» TASK OBJECTIVE
Working from the entries below, tally each line that holds "aredAllowed". Give the tally and nothing else.

Collected data

-- ==== Sys2Proof/WellFormed.lean ====
section
/-! DEFINITION. Which instructions have an encoding (R304 to R311): the limits that the operand types do not already carry. -/

namespace Sys2Proof

/-- `pos + len > 64` is a reserved code of `EXT` and `INS` (R305); `lm` is `len - 1`. -/
def fieldFits (pos lm : Fin 64) : Bool := pos.val + lm.val < 64

/-- The sizes an operation of `AMO` allows (R306): 4 or 8 bytes, operations 0 to 8. -/
def amoAllowed (op : AtOp) (size : Fin 4) : Bool :=
  match op with
  | .fadd | .fmin | .fmax => false
  | _ => 2 ≤ size.val

/-- The sizes an operation of `ARED` allows (R306): operations 1 to 11, f32 operations on 4 bytes only. -/
def aredAllowed (op : AtOp) (size : Fin 4) : Bool :=
  match op with
  | .swap => false
  | .fadd | .fmin | .fmax => size.val == 2
  | _ => 2 ≤ size.val

/-- The sizes an operation of `MCST` allows (R306): the plain store has every size. -/
def mcstAllowed (op : AtOp) (size : Fin 4) : Bool :=
  match op with
  | .swap => true
  | .fadd | .fmin | .fmax => size.val == 2
  | _ => 2 ≤ size.val

/-- `.sat` of `VADD`, `VSUB` and `VMUL` is a reserved bit on types 8 to 15 (R422). -/
def satFits (f : VFields) (sat : Bool) : Bool := !sat || f.ty.val < 8

/-- The fields of `DRAIN` that its mode leaves unused must be 0 (R355). -/
def drainFits (mode : DrainMode) (agM : Fin 8) (ge : Reg) : Bool :=
  match mode with
  | .plain => agM.val == 0 && ge.val == 0
  | .mom => ge.val == 0
  | .norm => true

/-- The instruction has an encoding. Events have none. -/
def Instr.wf : Instr → Bool
  | .ext _ _ _ pos lm => fieldFits pos lm
  | .ins _ _ pos lm => fieldFits pos lm
  | .st _ _ _ _ _ => true
  | .amo _ _ _ _ size op => amoAllowed op size
  | .acas _ _ _ _ size => 2 ≤ size.val
  | .ared _ _ _ size op => aredAllowed op size
  | .mcst _ _ _ _ size op => mcstAllowed op size
  | .loop _ len => len != 0
  | .vadd f sat => satFits f sat
  | .vsub f sat => satFits f sat
  | .vmul f sat => satFits f sat
  | .drain _ _ _ agM ge mode _ _ _ _ => drainFits mode agM ge
  | .add _ _ _ => true
  | .sub _ _ _ => true
  | .mul _ _ _ => true
  | .and _ _ _ => true
  | .or _ _ _ => true
  | .xor _ _ _ => true
  | .shl _ _ _ => true
  | .shr _ _ _ => true
  | .sra _ _ _ => true
  | .mulh _ _ _ _ => true
  | .div _ _ _ _ => true
  | .rem _ _ _ _ => true
  | .min _ _ _ _ => true
  | .max _ _ _ _ => true
  | .clz _ _ => true
  | .popc _ _ => true
  | .sel _ _ _ _ => true
  | .cmp _ _ _ _ => true
  | .addi _ _ _ => true
  | .andi _ _ _ => true
  | .ori _ _ _ => true
  | .xori _ _ _ => true
  | .shli _ _ _ => true
  | .shri _ _ _ => true
  | .srai _ _ _ => true
  | .cmpi _ _ _ _ => true
  | .movi _ _ => true
  | .movh _ _ _ => true
  | .ld _ _ _ _ _ => true
  | .ldAtom _ _ _ _ => true
  | .b _ => true
  | .jal _ => true
  | .jr _ _ => true
  | .beq _ _ _ => true
  | .bne _ _ _ => true
  | .blt _ _ _ => true
  | .bge _ _ _ => true
  | .bltn _ _ _ => true
  | .bgen _ _ _ => true
  | .nop => true
  | .endSeq => true
  | .eret => true
  | .bkpt => true
  | .pause => true
  | .trap _ => true
  | .fence _ => true
  | .take _ => true
  | .give _ => true
  | .rds _ _ => true
  | .wrs _ _ => true
  | .fwait _ _ _ _ _ => true
  | .fset _ _ => true
  | .gset _ _ => true
  | .fadd _ _ _ => true
  | .fget _ _ => true
  | .binit _ _ _ => true
  | .barv _ _ _ _ => true
  | .bwait _ _ _ _ => true
  | .tpost _ _ _ => true
  | .tpostx _ _ _ _ => true
  | .tstat _ _ => true
  | .frfree _ _ => true
  | .larm _ _ => true
  | .frdef _ _ _ => true
  | .lpatch _ _ _ => true
  | .sseal _ => true
  | .sstat _ _ _ => true
  | .swait _ _ _ => true
  | .crule _ _ _ => true
  | .iwdef _ _ _ => true
  | .vfma _ => true
  | .vmin _ => true
  | .vmax _ => true
  | .vabs _ => true
  | .vneg _ => true
  | .vand _ => true
  | .vor _ => true
  | .vxor _ => true
  | .vshl _ => true
  | .vshr _ => true
  | .vsel _ => true
  | .vmov _ => true
  | .vbc _ => true
  | .viota _ => true
  | .vperm _ => true
  | .vsetl _ => true
  | .vpart _ => true
  | .mclr _ => true
  | .mupd _ => true
  | .mupdw _ => true
  | .mmrg _ => true
  | .mget _ => true
  | .mnorm _ => true
  | .mld _ => true
  | .mst _ => true
  | .vcmp _ _ => true
  | .vsf _ _ => true
  | .vred _ _ => true
  | .vcvt _ _ _ => true
  | .vwid _ _ _ => true
  | .vnar _ _ _ => true
  | .azero _ _ => true
  | .fmtq _ => true
  | .agld _ _ _ => true
  | .agst _ _ _ => true
  | .carm _ _ _ => true
  | .lda _ _ => true
  | .ldb _ _ _ => true
  | .mma _ _ _ _ _ _ => true
  | .nmv _ _ => true
  | .coll _ _ => true
  | .chain _ _ => true
  | .cpy _ _ _ => true
  | .xpose _ _ _ _ => true
  | .ldv _ _ _ => true
  | .stv _ _ _ => true
  | .vgath _ _ _ _ _ => true
  | .vscat _ _ _ _ _ => true
  | .sequencerWake _ _ => false
  | .waitTimeout _ _ => false
  | .bwaitTimeout _ _ => false
  | .pauseEnd _ _ => false
  | .engineQueueHead _ => false
  | .aRingRowDelivery _ => false
  | .ldaComplete _ => false
  | .ldbComplete _ => false
  | .mmaComplete _ => false
  | .drainComplete _ => false
  | .ldvComplete _ => false
  | .stvComplete _ => false
  | .vgathComplete _ => false
  | .vscatComplete _ => false
  | .chainComplete _ => false
  | .cpyComplete _ => false
  | .xposeComplete _ => false
  | .nmvComplete _ => false
  | .engineCommandFault _ => false
  | .postSequencerTake => false
  | .postRetry _ => false
  | .tpostWaitExpiry _ => false
  | .ergRelease => false
  | .readyClassRaise _ => false
  | .taskRetire _ => false
  | .abortedCellFree _ => false
  | .remotePostArrival _ => false
  | .tpostxAnswer _ _ => false
  | .tpostxNoAnswer _ => false
  | .pageWalkComplete _ => false
  | .peerReadRequest _ => false
  | .peerReadResponse _ _ => false
  | .remoteReadTimeout _ => false
  | .caravanRecordArrival _ => false
  | .sealSend _ => false
  | .sealArrival _ => false
  | .boundaryRelease _ => false
  | .boundaryApply _ => false
  | .boundaryResultReport _ => false
  | .boundaryRecordTimeout _ _ => false
  | .inboundStallTimeout _ _ => false
  | .packetForward _ => false
  | .packetResend _ => false
  | .linkStateChange _ _ => false
  | .podBarrierArrival _ => false
  | .podBarrierPhase _ => false
  | .podBarvTimeout _ _ => false
  | .proxyAbsenceToken _ => false
  | .absenceTokenWithdrawal _ => false
  | .armedRunStart _ _ => false
  | .collSend _ => false
  | .collRecv _ => false
  | .collRrs _ => false
  | .collCopy _ => false
  | .collWait _ => false
  | .collSignal _ => false
  | .collLoop _ => false
  | .collEnd _ => false
  | .collDataArrival _ => false
  | .collCreditArrival _ => false
  | .collAckArrival _ => false
  | .collAbortArrival _ => false
  | .collRunTimeout _ => false
  | .taskWatchdogExpiry _ => false
  | .ladderLevelOverrun _ => false
  | .cairnHeartbeatMissing _ => false
  | .siroccoHeartbeatMissing => false
  | .functionLevelReset => false
  | .powerUp _ => false
  | .parityError _ => false
  | .patrolScrub _ => false
  | .powerCapClockStep => false
  | .preemptionRequest _ => false
  | .preemptionSave _ => false
  | .preemptionAbandon _ => false
  | .saveLost _ => false
  | .shootdownReport _ => false
  | .shootdownTimeout => false
  | .launch _ => false
  | .framedef _ => false
  | .framefree _ => false
  | .ctxcfg _ => false
  | .shootdown _ => false
  | .keyinst _ => false
  | .ctxout _ => false
  | .ctxin _ => false
  | .preempt _ => false
  | .hostNop _ => false
  | .abort _ => false
  | .podjoin _ => false
  | .podremove _ => false
  | .podleave _ => false
  | .doorbell _ _ => false
  | .trigger _ _ => false
  | .qctl _ _ => false
  | .restart _ => false
  | .pcap _ => false
  | .eccCounterRead _ => false
  | .lsend _ _ => false
  | .lrecv _ => false
  | .registerWrite _ _ _ => false
  | .verifyComplete => false
  | .activateFirmware => false
  | .handoverHeartbeatTimeout => false
  | .getVersion _ => false
  | .getCapabilities _ => false
  | .negotiateAlgorithms _ => false
  | .getDigests _ => false
  | .getCertificate _ => false
  | .challenge _ => false
  | .getMeasurements _ => false
  | .sandglassRead _ _ => false
  | .accessPerformed _ => false
  | .rowUpdate _ => false
  | .entryFilled _ => false
  | .illegalEncoding _ _ => false
  | .imageStaged _ _ => false
  | .handOverComplete => false

end Sys2Proof
end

» TASK OUTPUT
2